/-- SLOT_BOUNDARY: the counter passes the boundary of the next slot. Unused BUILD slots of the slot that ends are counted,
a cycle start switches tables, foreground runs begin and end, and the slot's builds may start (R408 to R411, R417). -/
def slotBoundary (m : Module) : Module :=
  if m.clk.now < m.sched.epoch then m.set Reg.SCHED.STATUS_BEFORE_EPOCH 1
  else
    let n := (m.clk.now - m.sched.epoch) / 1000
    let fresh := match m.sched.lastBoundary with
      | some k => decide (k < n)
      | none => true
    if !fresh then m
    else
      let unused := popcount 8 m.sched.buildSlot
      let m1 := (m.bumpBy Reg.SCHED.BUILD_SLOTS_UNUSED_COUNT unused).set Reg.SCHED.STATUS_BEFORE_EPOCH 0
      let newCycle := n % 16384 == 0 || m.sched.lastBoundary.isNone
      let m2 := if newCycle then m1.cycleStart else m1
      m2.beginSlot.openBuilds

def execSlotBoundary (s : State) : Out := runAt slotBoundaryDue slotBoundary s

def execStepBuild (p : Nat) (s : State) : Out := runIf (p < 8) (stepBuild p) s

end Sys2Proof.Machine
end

════════════════════

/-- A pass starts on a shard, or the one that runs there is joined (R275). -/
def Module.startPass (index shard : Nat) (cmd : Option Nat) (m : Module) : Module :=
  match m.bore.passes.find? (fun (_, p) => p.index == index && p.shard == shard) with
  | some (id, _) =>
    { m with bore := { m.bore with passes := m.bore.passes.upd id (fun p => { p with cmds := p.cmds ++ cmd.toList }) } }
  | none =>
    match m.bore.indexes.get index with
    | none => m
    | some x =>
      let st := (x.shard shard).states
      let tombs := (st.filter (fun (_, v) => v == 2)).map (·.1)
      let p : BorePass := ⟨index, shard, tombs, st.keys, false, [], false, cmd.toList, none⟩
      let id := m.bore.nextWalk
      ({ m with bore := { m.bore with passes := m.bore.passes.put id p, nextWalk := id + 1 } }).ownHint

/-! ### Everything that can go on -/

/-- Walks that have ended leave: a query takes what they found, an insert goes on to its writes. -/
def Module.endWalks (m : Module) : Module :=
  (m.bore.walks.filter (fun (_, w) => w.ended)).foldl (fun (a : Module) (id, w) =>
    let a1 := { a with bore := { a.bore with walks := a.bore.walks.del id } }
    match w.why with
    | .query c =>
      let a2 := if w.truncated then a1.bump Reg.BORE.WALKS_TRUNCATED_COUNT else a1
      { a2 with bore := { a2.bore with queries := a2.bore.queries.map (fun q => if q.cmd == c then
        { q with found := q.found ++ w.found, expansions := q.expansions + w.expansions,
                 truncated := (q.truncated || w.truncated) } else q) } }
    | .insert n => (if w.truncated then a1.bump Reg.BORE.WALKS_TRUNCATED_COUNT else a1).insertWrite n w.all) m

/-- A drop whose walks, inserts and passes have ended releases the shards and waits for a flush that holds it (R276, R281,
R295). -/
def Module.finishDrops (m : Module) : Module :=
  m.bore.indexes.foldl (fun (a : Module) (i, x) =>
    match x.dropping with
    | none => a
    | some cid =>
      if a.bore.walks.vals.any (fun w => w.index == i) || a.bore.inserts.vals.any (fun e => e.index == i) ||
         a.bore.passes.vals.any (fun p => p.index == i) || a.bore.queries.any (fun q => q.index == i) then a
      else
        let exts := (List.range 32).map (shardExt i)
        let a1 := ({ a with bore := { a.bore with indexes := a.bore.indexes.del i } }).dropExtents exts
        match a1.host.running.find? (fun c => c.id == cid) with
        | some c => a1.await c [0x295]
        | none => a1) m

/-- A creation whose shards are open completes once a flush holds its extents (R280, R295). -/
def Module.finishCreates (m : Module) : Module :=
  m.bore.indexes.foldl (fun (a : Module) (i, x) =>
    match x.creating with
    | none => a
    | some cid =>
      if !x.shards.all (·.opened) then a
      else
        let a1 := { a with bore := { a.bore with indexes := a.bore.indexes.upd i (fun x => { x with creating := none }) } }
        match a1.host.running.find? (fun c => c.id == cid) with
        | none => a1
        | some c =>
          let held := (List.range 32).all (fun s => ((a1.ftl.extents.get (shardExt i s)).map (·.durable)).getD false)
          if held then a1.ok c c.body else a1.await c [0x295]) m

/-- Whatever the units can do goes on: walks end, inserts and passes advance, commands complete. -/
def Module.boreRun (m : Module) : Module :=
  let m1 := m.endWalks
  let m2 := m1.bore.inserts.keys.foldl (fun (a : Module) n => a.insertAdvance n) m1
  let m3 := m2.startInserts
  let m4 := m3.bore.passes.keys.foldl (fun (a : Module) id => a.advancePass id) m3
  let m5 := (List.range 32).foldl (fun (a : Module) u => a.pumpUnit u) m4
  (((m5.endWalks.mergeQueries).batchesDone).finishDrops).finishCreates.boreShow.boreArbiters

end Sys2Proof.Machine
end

════════════════════

__About this exercise__:
Look back at the entries above. Retype the line with "indexes := a.bore.indexes.upd", the line with "if held then", and all lines in between.

__Response area__:
        let a1 := { a with bore := { a.bore with indexes := a.bore.indexes.upd i (fun x => { x with creating := none }) } }
        match a1.host.running.find? (fun c => c.id == cid) with
        | none => a1
        | some c =>
          let held := (List.range 32).all (fun s => ((a1.ftl.extents.get (shardExt i s)).map (·.durable)).getD false)
          if held then a1.ok c c.body else a1.await c [0x295]) m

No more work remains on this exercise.